Der zweite Lauf fuhr Marlies Schild so wie in ihren besten Zeiten. Mit ihrer perfekten Fahrt legte sie 1,45 Sekunden zwischen sich und der bisher führenden Kathrin Zettel. Es war eine Zeit an der Frida Hansdotter, die Zweite des ersten Laufes, klar scheiterte. Somit hätte nur noch Schwester Bernadette Vreni Schneider vor der Einholung retten können – eine unlösbare Aufgabe. Immerhin wurde sie Dritte und zum ersten Mal seit 2009, als die Riesch-Schwestern auf dem gemeinsam Podest standen, gelang dies einem Geschwisterpaar. Marlies Schild freute sich über den Rekord «weil jetzt die Journalisten nichts mehr zum Fragen haben» und verbesserte nebenbei einen zweiten: Mit 32 Jahren und 200 Tagen ist sie die älteste Slalomsiegerin in der Weltcupgeschichte. Vreni Schneider war bei ihrem Abschied 30 Jahre und 113 Tage alt.

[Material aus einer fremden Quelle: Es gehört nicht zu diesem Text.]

-- ==== Sys2Proof/Tests/Slice0.lean ====
section
/-! SUPPORT. The model's own tests: ill-formed terms the checks refuse, words written out from the
operation map, results worked in spec/95_test_vectors.md, and for each obligation with hypotheses a
witness that meets them all. -/

namespace Sys2Proof.Tests

set_option Elab.async false

open Sys2Proof Sys2Proof.Machine

/-! ### Helpers -/

def nextOf : Result → Option State
  | .next s => some s
  | .fault _ => none
  | .refused _ => none

def faultOf : Result → Option Fault
  | .next _ => none
  | .fault f => some f
  | .refused _ => none

def refusalOf : Result → Option Refusal
  | .next _ => none
  | .fault _ => none
  | .refused r => some r

theorem eq_next_of_nextOf {r : Result} {t : State} (h : nextOf r = some t) : r = .next t := by
  cases r <;> simp_all [nextOf]

/-- An instance with a buffer content. -/
def holding (c : Cfg) (buf : Bytes) : State := { State.resetOf c with rxbuf := buf }

/-- An attempt in progress. -/
def scanning (st : RxState) (sp : Nat) (cand buf : Bytes) : State :=
  { State.reset with act := .scanning, st := st, sp := sp, cand := cand, rxbuf := buf }

/-- An ENCODE in progress. -/
def encoding (phase : TxPhase) (pos : Nat) (chunk built : Bytes) : State :=
  { State.reset with
    act := .encoding, txPhase := phase, txPos := pos, txChunk := chunk, txBuf := built }

/-- A CRC evaluation in progress. -/
def dividing (a : Acc) (bits : List Bool) : State :=
  { State.reset with act := .dividing, acc := a, crcBits := bits }

/-- T0C with `BUF_CAP = 6` (95_test_vectors.md section 6.4). -/
def t0cCap6 : Cfg := { Cfg.t0c with bufCap := some 6 }

/-- The chunk of the source's scenario. -/
def cs : Bytes := [0x43, 0x53]

/-! ### Ill-formed terms: one per check -/

theorem test_t0c_well_formed : Cfg.t0c.wf = true := by decide
theorem test_t0p_well_formed : Cfg.t0p.wf = true := by decide
theorem test_refuses_equal_start_stop :
    ({ Cfg.t0c with stopTag := 0x7B } : Cfg).wf = false := by decide
theorem test_refuses_equal_start_escape :
    ({ Cfg.t0c with escapeTag := 0x7B } : Cfg).wf = false := by decide
theorem test_refuses_equal_stop_escape :
    ({ Cfg.t0c with escapeTag := 0x7D } : Cfg).wf = false := by decide
theorem test_refuses_even_sentinel_tag :
    ({ Cfg.t0c with scheme := .parity 0x7D 0x31 } : Cfg).wf = false := by decide
theorem test_refuses_odd_sentinel_tag :
    ({ Cfg.t0c with scheme := .parity 0x30 0x5C } : Cfg).wf = false := by decide
theorem test_refuses_equal_sentinels :
    ({ Cfg.t0c with scheme := .parity 0x30 0x30 } : Cfg).wf = false := by decide
theorem test_refuses_short_generator :
    ({ Cfg.t0c with scheme := .crc 1 1 } : Cfg).wf = false := by decide
theorem test_refuses_long_generator :
    ({ Cfg.t0c with scheme := .crc 0x3D5 10 } : Cfg).wf = false := by decide
theorem test_refuses_generator_without_top_bit :
    ({ Cfg.t0c with scheme := .crc 0xD5 9 } : Cfg).wf = false := by decide
theorem test_refuses_generator_above_its_length :
    ({ Cfg.t0c with scheme := .crc 0x200 9 } : Cfg).wf = false := by decide
theorem test_refuses_zero_chunk : ({ Cfg.t0c with maxChunk := 0 } : Cfg).wf = false := by decide
theorem test_refuses_skip_of_start : (Instr.seekSkip 0x7B).wf Cfg.t0c = false := by decide
theorem test_refuses_data_tag : (Instr.accData 0x5C).wf Cfg.t0c = false := by decide
theorem test_refuses_stuff_of_plain : (Instr.encStuff 0x41).wf Cfg.t0c = false := by decide
theorem test_refuses_plain_of_tag : (Instr.encPlain 0x7D).wf Cfg.t0c = false := by decide

/-! ### Words from the operation map (rules R68, R69, R75), one per constructor -/

theorem test_word_seek_end :
    decode Cfg.t0c (.scan .seekingStart true []) = .ok .seekEnd := by decide
theorem test_word_seek_start :
    decode Cfg.t0c (.scan .seekingStart true [0x7B, 0x00]) = .ok .seekStart := by decide
theorem test_word_seek_skip :
    decode Cfg.t0c (.scan .seekingStart true [0x5C, 0x7B]) = .ok (.seekSkip 0x5C) := by decide
theorem test_word_acc_end :
    decode Cfg.t0c (.scan .accumulating true []) = .ok .accEnd := by decide
theorem test_word_acc_esc_pair :
    decode Cfg.t0c (.scan .accumulating true [0x5C, 0x7B, 0x7D]) = .ok (.accEscPair 0x7B) := by decide
theorem test_word_acc_esc_dangle :
    decode Cfg.t0c (.scan .accumulating false [0x5C]) = .ok .accEscDangle := by decide
theorem test_word_acc_stop :
    decode Cfg.t0c (.scan .accumulating false [0x7D, 0x7D]) = .ok .accStop := by decide
theorem test_word_acc_start :
    decode Cfg.t0c (.scan .accumulating false [0x7B]) = .ok .accStart := by decide
theorem test_word_acc_data :
    decode Cfg.t0c (.scan .accumulating true [0x00]) = .ok (.accData 0x00) := by decide
theorem test_word_done_validate :
    decode Cfg.t0c (.scan .done false [0x7B]) = .ok .doneValidate := by decide
theorem test_word_done_empty :
    decode Cfg.t0c (.scan .done true [0x7B]) = .ok .doneEmpty := by decide
theorem test_word_enc_open : decode Cfg.t0c (.tx .opening [0x43]) = .ok .encOpen := by decide
theorem test_word_enc_stuff : decode Cfg.t0c (.tx .body [0x5C]) = .ok (.encStuff 0x5C) := by decide
theorem test_word_enc_plain : decode Cfg.t0p (.tx .body [0x31]) = .ok (.encPlain 0x31) := by decide
theorem test_word_enc_trailer : decode Cfg.t0c (.tx .body []) = .ok .encTrailer := by decide
theorem test_word_enc_close : decode Cfg.t0c (.tx .closing []) = .ok .encClose := by decide
theorem test_word_encode : decode Cfg.t0c (.op "ENCODE" [cs]) = .ok (.encode cs) := by decide
theorem test_word_encode_chunks :
    decode Cfg.t0c (.op "ENCODE_CHUNKS" [[]]) = .ok (.encodeChunks []) := by decide
theorem test_word_append : decode Cfg.t0c (.op "APPEND" [[0x7B]]) = .ok (.append [0x7B]) := by decide
theorem test_word_extract : decode Cfg.t0c (.op "EXTRACT" []) = .ok .extract := by decide
theorem test_word_feed : decode Cfg.t0c (.op "FEED" [[0x7B]]) = .ok (.feed [0x7B]) := by decide
theorem test_word_reset : decode Cfg.t0c (.op "RESET" []) = .ok .reset := by decide
theorem test_word_crc_bit :
    decode Cfg.t0c (.op "CRC.BIT" [[0x00, 0x86], [0x01]]) = .ok (.crcBit 0x86 true) := by decide
theorem test_word_crc_remainder :
    decode Cfg.t0c (.op "CRC.REMAINDER" [cs]) = .ok (.crcRemainder cs) := by decide
theorem test_word_parity_of :
    decode Cfg.t0c (.op "PARITY.OF" [cs]) = .ok (.parityOf cs) := by decide
theorem test_word_trailer_compute :
    decode Cfg.t0c (.op "TRAILER.COMPUTE" [cs]) = .ok (.trailerCompute cs) := by decide
theorem test_word_trailer_isvalid :
    decode Cfg.t0c (.op "TRAILER.ISVALID" [cs, [0xC7]]) = .ok (.trailerIsValid cs 0xC7) := by decide
theorem test_word_chunks : decode Cfg.t0c (.op "CHUNKS" [cs]) = .ok (.chunks cs) := by decide
theorem test_word_attempt : decode Cfg.t0c (.op "ATTEMPT" [[]]) = .ok (.attempt []) := by decide
theorem test_word_unknown_name :
    decode Cfg.t0c (.op "SEEK.SKIP" [[0x41]]) = .rejected (.unknownName "SEEK.SKIP") := by decide
theorem test_word_bad_arguments :
    decode Cfg.t0c (.op "RESET" [[0x41]]) = .rejected (.badArguments "RESET") := by decide
theorem test_word_wide_accumulator :
    decode Cfg.t0c (.op "CRC.BIT" [[0x01, 0x00], [0x00]]) = .ok (.crcBit 0x100 false) := by decide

Die Chance ist gross, dass Marlies Schild beim nächsten Slalom, am 29.Dezember in Lienz, die Schweizerin, die sie als Schülerin im Fernsehen bewundert hatte, mit dem 35. Sieg hinter sich lässt. Dennoch hat die langjährige Freundin von Beni Raich gegenüber der Schweizerin noch Nachholbedarf. Diese ist dreifache Olympiasiegerin und Weltmeisterin. Schild hat erst eine Goldmedaille zu Hause, gewonnen 2011 in Garmisch.